++++ PROVIDED ENTRIES ++++
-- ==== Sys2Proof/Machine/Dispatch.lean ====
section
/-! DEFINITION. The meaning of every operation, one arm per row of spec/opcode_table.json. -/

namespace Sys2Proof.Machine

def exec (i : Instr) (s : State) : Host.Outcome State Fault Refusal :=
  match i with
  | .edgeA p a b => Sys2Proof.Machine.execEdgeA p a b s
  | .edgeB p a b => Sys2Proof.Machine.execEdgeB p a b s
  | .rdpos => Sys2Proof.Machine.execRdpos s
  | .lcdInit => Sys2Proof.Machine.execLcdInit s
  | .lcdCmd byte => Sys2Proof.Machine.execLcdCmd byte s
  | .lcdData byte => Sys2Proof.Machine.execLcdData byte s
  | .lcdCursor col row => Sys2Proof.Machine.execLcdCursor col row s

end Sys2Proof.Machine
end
++++
#### YOUR GOAL
In full and exactly as written, reproduce the records above.

#### RESULT BELOW
-- ==== Sys2Proof/Machine/Dispatch.lean ====
section
/-! DEFINITION. The meaning of every operation, one arm per row of spec/opcode_table.json. -/

namespace Sys2Proof.Machine

def exec (i : Instr) (s : State) : Host.Outcome State Fault Refusal :=
  match i with
  | .edgeA p a b => Sys2Proof.Machine.execEdgeA p a b s
  | .edgeB p a b => Sys2Proof.Machine.execEdgeB p a b s
  | .rdpos => Sys2Proof.Machine.execRdpos s
  | .lcdInit => Sys2Proof.Machine.execLcdInit s
  | .lcdCmd byte => Sys2Proof.Machine.execLcdCmd byte s
  | .lcdData byte => Sys2Proof.Machine.execLcdData byte s
  | .lcdCursor col row => Sys2Proof.Machine.execLcdCursor col row s

end Sys2Proof.Machine
end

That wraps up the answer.